-- ==== Sys2Proof/Laws/State.lean ====
section
/-! SUPPORT. The small laws of State: what each field reads after each update of a register, a part or an actuator, so that no
proof unfolds a record update. -/

namespace Sys2Proof.Machine

/-! ## Registers -/

@[simp] theorem plat_rd_wr_same (p : Plat) (a : Nat) (w : Word) : (p.wr a w).rd a = w := by
  simp [Plat.rd, Plat.wr, smap_get_set_same]

theorem plat_rd_wr_ne (p : Plat) (a b : Nat) (w : Word) (h : b ≠ a) : (p.wr a w).rd b = p.rd b := by
  simp [Plat.rd, Plat.wr, smap_get_set_ne _ _ _ _ _ h]

theorem plat_fld_setFld_same (p : Plat) (a : Nat) (f : Fld) (v : Nat) (h : f.lo + f.w ≤ 32) :
    (p.setFld a f v).fld a f = v % 2 ^ f.w := by
  simp [Plat.fld, Plat.setFld, fld_get_put_same f _ v h]

theorem plat_fld_setFld_field (p : Plat) (a : Nat) (f g : Fld) (v : Nat) (h : f.lo + f.w ≤ g.lo ∨ g.lo + g.w ≤ f.lo) :
    (p.setFld a f v).fld a g = p.fld a g := by
  simp [Plat.fld, Plat.setFld, fld_get_put_ne f g _ v h]

theorem plat_rd_setFld_ne (p : Plat) (a b : Nat) (f : Fld) (v : Nat) (h : b ≠ a) : (p.setFld a f v).rd b = p.rd b :=
  plat_rd_wr_ne p a b _ h

theorem plat_fld_setFld_ne (p : Plat) (a b : Nat) (f g : Fld) (v : Nat) (h : b ≠ a) :
    (p.setFld a f v).fld b g = p.fld b g := by
  simp [Plat.fld, plat_rd_setFld_ne p a b f v h]

theorem plat_bit_setFlag_same (p : Plat) (a : Nat) (f : Fld) (h : f.lo + f.w ≤ 32) (hw : f.w = 1) :
    (p.setFlag a f).bit a f = true := by
  simp [Plat.bit, Plat.setFlag, plat_fld_setFld_same p a f 1 h, hw]

theorem plat_bit_putBit_same (p : Plat) (a : Nat) (f : Fld) (b : Bool) (h : f.lo + f.w ≤ 32) (hw : f.w = 1) :
    (p.putBit a f b).bit a f = b := by
  cases b <;> simp [Plat.bit, Plat.putBit, plat_fld_setFld_same p a f _ h, hw]

@[simp] theorem plat_wr_hold (p : Plat) (a : Nat) (w : Word) : (p.wr a w).hold = p.hold := rfl
@[simp] theorem plat_wr_cap (p : Plat) (a : Nat) (w : Word) : (p.wr a w).cap = p.cap := rfl
@[simp] theorem plat_wr_resp (p : Plat) (a : Nat) (w : Word) : (p.wr a w).resp = p.resp := rfl
@[simp] theorem plat_wr_time (p : Plat) (a : Nat) (w : Word) : (p.wr a w).time = p.time := rfl
@[simp] theorem plat_wr_frz (p : Plat) (a : Nat) (w : Word) : (p.wr a w).frz = p.frz := rfl
@[simp] theorem plat_wr_trc (p : Plat) (a : Nat) (w : Word) : (p.wr a w).trc = p.trc := rfl
@[simp] theorem plat_wr_lostUnit (p : Plat) (a : Nat) (w : Word) : (p.wr a w).lostUnit = p.lostUnit := rfl
@[simp] theorem plat_wr_standby (p : Plat) (a : Nat) (w : Word) : (p.wr a w).standby = p.standby := rfl
@[simp] theorem plat_wr_stgShown (p : Plat) (a : Nat) (w : Word) : (p.wr a w).stgShown = p.stgShown := rfl
@[simp] theorem plat_wr_effTime (p : Plat) (a : Nat) (w : Word) : (p.wr a w).effTime = p.effTime := rfl
@[simp] theorem plat_wr_free (p : Plat) (a : Nat) (w : Word) : (p.wr a w).free = p.free := rfl

@[simp] theorem plat_setFld_hold (p : Plat) (a : Nat) (f : Fld) (v : Nat) : (p.setFld a f v).hold = p.hold := rfl
@[simp] theorem plat_setFld_cap (p : Plat) (a : Nat) (f : Fld) (v : Nat) : (p.setFld a f v).cap = p.cap := rfl
@[simp] theorem plat_setFld_resp (p : Plat) (a : Nat) (f : Fld) (v : Nat) : (p.setFld a f v).resp = p.resp := rfl
@[simp] theorem plat_setFld_time (p : Plat) (a : Nat) (f : Fld) (v : Nat) : (p.setFld a f v).time = p.time := rfl
@[simp] theorem plat_setFld_frz (p : Plat) (a : Nat) (f : Fld) (v : Nat) : (p.setFld a f v).frz = p.frz := rfl
@[simp] theorem plat_setFld_trc (p : Plat) (a : Nat) (f : Fld) (v : Nat) : (p.setFld a f v).trc = p.trc := rfl
@[simp] theorem plat_setFld_lostUnit (p : Plat) (a : Nat) (f : Fld) (v : Nat) : (p.setFld a f v).lostUnit = p.lostUnit := rfl
@[simp] theorem plat_setFld_standby (p : Plat) (a : Nat) (f : Fld) (v : Nat) : (p.setFld a f v).standby = p.standby := rfl
@[simp] theorem plat_setFld_stgShown (p : Plat) (a : Nat) (f : Fld) (v : Nat) : (p.setFld a f v).stgShown = p.stgShown := rfl
@[simp] theorem plat_setFld_effTime (p : Plat) (a : Nat) (f : Fld) (v : Nat) : (p.setFld a f v).effTime = p.effTime := rfl
@[simp] theorem plat_setFld_free (p : Plat) (a : Nat) (f : Fld) (v : Nat) : (p.setFld a f v).free = p.free := rfl

@[simp] theorem plat_setFlag_hold (p : Plat) (a : Nat) (f : Fld) : (p.setFlag a f).hold = p.hold := rfl
@[simp] theorem plat_setFlag_cap (p : Plat) (a : Nat) (f : Fld) : (p.setFlag a f).cap = p.cap := rfl
@[simp] theorem plat_setFlag_resp (p : Plat) (a : Nat) (f : Fld) : (p.setFlag a f).resp = p.resp := rfl
@[simp] theorem plat_setFlag_time (p : Plat) (a : Nat) (f : Fld) : (p.setFlag a f).time = p.time := rfl
@[simp] theorem plat_setFlag_frz (p : Plat) (a : Nat) (f : Fld) : (p.setFlag a f).frz = p.frz := rfl
@[simp] theorem plat_setFlag_trc (p : Plat) (a : Nat) (f : Fld) : (p.setFlag a f).trc = p.trc := rfl
@[simp] theorem plat_setFlag_lostUnit (p : Plat) (a : Nat) (f : Fld) : (p.setFlag a f).lostUnit = p.lostUnit := rfl
@[simp] theorem plat_setFlag_standby (p : Plat) (a : Nat) (f : Fld) : (p.setFlag a f).standby = p.standby := rfl
@[simp] theorem plat_setFlag_stgShown (p : Plat) (a : Nat) (f : Fld) : (p.setFlag a f).stgShown = p.stgShown := rfl
@[simp] theorem plat_setFlag_effTime (p : Plat) (a : Nat) (f : Fld) : (p.setFlag a f).effTime = p.effTime := rfl
@[simp] theorem plat_setFlag_free (p : Plat) (a : Nat) (f : Fld) : (p.setFlag a f).free = p.free := rfl

@[simp] theorem plat_putBit_hold (p : Plat) (a : Nat) (f : Fld) (b : Bool) : (p.putBit a f b).hold = p.hold := rfl
@[simp] theorem plat_putBit_cap (p : Plat) (a : Nat) (f : Fld) (b : Bool) : (p.putBit a f b).cap = p.cap := rfl
@[simp] theorem plat_putBit_resp (p : Plat) (a : Nat) (f : Fld) (b : Bool) : (p.putBit a f b).resp = p.resp := rfl
@[simp] theorem plat_putBit_time (p : Plat) (a : Nat) (f : Fld) (b : Bool) : (p.putBit a f b).time = p.time := rfl
@[simp] theorem plat_putBit_frz (p : Plat) (a : Nat) (f : Fld) (b : Bool) : (p.putBit a f b).frz = p.frz := rfl
@[simp] theorem plat_putBit_trc (p : Plat) (a : Nat) (f : Fld) (b : Bool) : (p.putBit a f b).trc = p.trc := rfl
@[simp] theorem plat_putBit_lostUnit (p : Plat) (a : Nat) (f : Fld) (b : Bool) : (p.putBit a f b).lostUnit = p.lostUnit := rfl
@[simp] theorem plat_putBit_standby (p : Plat) (a : Nat) (f : Fld) (b : Bool) : (p.putBit a f b).standby = p.standby := rfl
@[simp] theorem plat_putBit_stgShown (p : Plat) (a : Nat) (f : Fld) (b : Bool) : (p.putBit a f b).stgShown = p.stgShown := rfl
@[simp] theorem plat_putBit_effTime (p : Plat) (a : Nat) (f : Fld) (b : Bool) : (p.putBit a f b).effTime = p.effTime := rfl
@[simp] theorem plat_putBit_free (p : Plat) (a : Nat) (f : Fld) (b : Bool) : (p.putBit a f b).free = p.free := rfl

@[simp] theorem plat_setOn_hold (p : Plat) (d : Nat) (b : Bool) : (p.setOn d b).hold = p.hold := by
  unfold Plat.setOn; split <;> rfl
@[simp] theorem plat_setOn_cap (p : Plat) (d : Nat) (b : Bool) : (p.setOn d b).cap = p.cap := by
  unfold Plat.setOn; split <;> rfl
@[simp] theorem plat_setOn_resp (p : Plat) (d : Nat) (b : Bool) : (p.setOn d b).resp = p.resp := by
  unfold Plat.setOn; split <;> rfl
@[simp] theorem plat_setOn_time (p : Plat) (d : Nat) (b : Bool) : (p.setOn d b).time = p.time := by
  unfold Plat.setOn; split <;> rfl
@[simp] theorem plat_setOn_frz (p : Plat) (d : Nat) (b : Bool) : (p.setOn d b).frz = p.frz := by
  unfold Plat.setOn; split <;> rfl
@[simp] theorem plat_setOn_trc (p : Plat) (d : Nat) (b : Bool) : (p.setOn d b).trc = p.trc := by
  unfold Plat.setOn; split <;> rfl
@[simp] theorem plat_setOn_lostUnit (p : Plat) (d : Nat) (b : Bool) : (p.setOn d b).lostUnit = p.lostUnit := by
  unfold Plat.setOn; split <;> rfl
@[simp] theorem plat_setOn_standby (p : Plat) (d : Nat) (b : Bool) : (p.setOn d b).standby = p.standby := by
  unfold Plat.setOn; split <;> rfl
@[simp] theorem plat_setOn_stgShown (p : Plat) (d : Nat) (b : Bool) : (p.setOn d b).stgShown = p.stgShown := by
  unfold Plat.setOn; split <;> rfl
@[simp] theorem plat_setOn_effTime (p : Plat) (d : Nat) (b : Bool) : (p.setOn d b).effTime = p.effTime := by
  unfold Plat.setOn; split <;> rfl
@[simp] theorem plat_setOn_free (p : Plat) (d : Nat) (b : Bool) : (p.setOn d b).free = p.free := by
  unfold Plat.setOn; split <;> rfl

@[simp] theorem plat_fwWrite_hold (p : Plat) (a : Nat) (v : Word) : (p.fwWrite a v).hold = p.hold := by
  unfold Plat.fwWrite; split <;> rfl
@[simp] theorem plat_fwWrite_cap (p : Plat) (a : Nat) (v : Word) : (p.fwWrite a v).cap = p.cap := by
  unfold Plat.fwWrite; split <;> rfl
@[simp] theorem plat_fwWrite_resp (p : Plat) (a : Nat) (v : Word) : (p.fwWrite a v).resp = p.resp := by
  unfold Plat.fwWrite; split <;> rfl
@[simp] theorem plat_fwWrite_time (p : Plat) (a : Nat) (v : Word) : (p.fwWrite a v).time = p.time := by
  unfold Plat.fwWrite; split <;> rfl
@[simp] theorem plat_fwWrite_frz (p : Plat) (a : Nat) (v : Word) : (p.fwWrite a v).frz = p.frz := by
  unfold Plat.fwWrite; split <;> rfl
@[simp] theorem plat_fwWrite_trc (p : Plat) (a : Nat) (v : Word) : (p.fwWrite a v).trc = p.trc := by
  unfold Plat.fwWrite; split <;> rfl
@[simp] theorem plat_fwWrite_lostUnit (p : Plat) (a : Nat) (v : Word) : (p.fwWrite a v).lostUnit = p.lostUnit := by
  unfold Plat.fwWrite; split <;> rfl
@[simp] theorem plat_fwWrite_standby (p : Plat) (a : Nat) (v : Word) : (p.fwWrite a v).standby = p.standby := by
  unfold Plat.fwWrite; split <;> rfl
@[simp] theorem plat_fwWrite_stgShown (p : Plat) (a : Nat) (v : Word) : (p.fwWrite a v).stgShown = p.stgShown := by
  unfold Plat.fwWrite; split <;> rfl
@[simp] theorem plat_fwWrite_effTime (p : Plat) (a : Nat) (v : Word) : (p.fwWrite a v).effTime = p.effTime := by
  unfold Plat.fwWrite; split <;> rfl
@[simp] theorem plat_fwWrite_free (p : Plat) (a : Nat) (v : Word) : (p.fwWrite a v).free = p.free := by
  unfold Plat.fwWrite; split <;> rfl

@[simp] theorem plat_setFlagIf_true (p : Plat) (a : Nat) (f : Fld) : p.setFlagIf true a f = p.setFlag a f := rfl
@[simp] theorem plat_setFlagIf_false (p : Plat) (a : Nat) (f : Fld) : p.setFlagIf false a f = p := rfl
====
EXERCISE AIM = Search the records for the string "resp" and report each line that has it.

COMPLETED EXERCISE =
@[simp] theorem plat_wr_resp (p : Plat) (a : Nat) (w : Word) : (p.wr a w).resp = p.resp := rfl
@[simp] theorem plat_setFld_resp (p : Plat) (a : Nat) (f : Fld) (v : Nat) : (p.setFld a f v).resp = p.resp := rfl
@[simp] theorem plat_setFlag_resp (p : Plat) (a : Nat) (f : Fld) : (p.setFlag a f).resp = p.resp := rfl
@[simp] theorem plat_putBit_resp (p : Plat) (a : Nat) (f : Fld) (b : Bool) : (p.putBit a f b).resp = p.resp := rfl
@[simp] theorem plat_setOn_resp (p : Plat) (d : Nat) (b : Bool) : (p.setOn d b).resp = p.resp := by
@[simp] theorem plat_fwWrite_resp (p : Plat) (a : Nat) (v : Word) : (p.fwWrite a v).resp = p.resp := by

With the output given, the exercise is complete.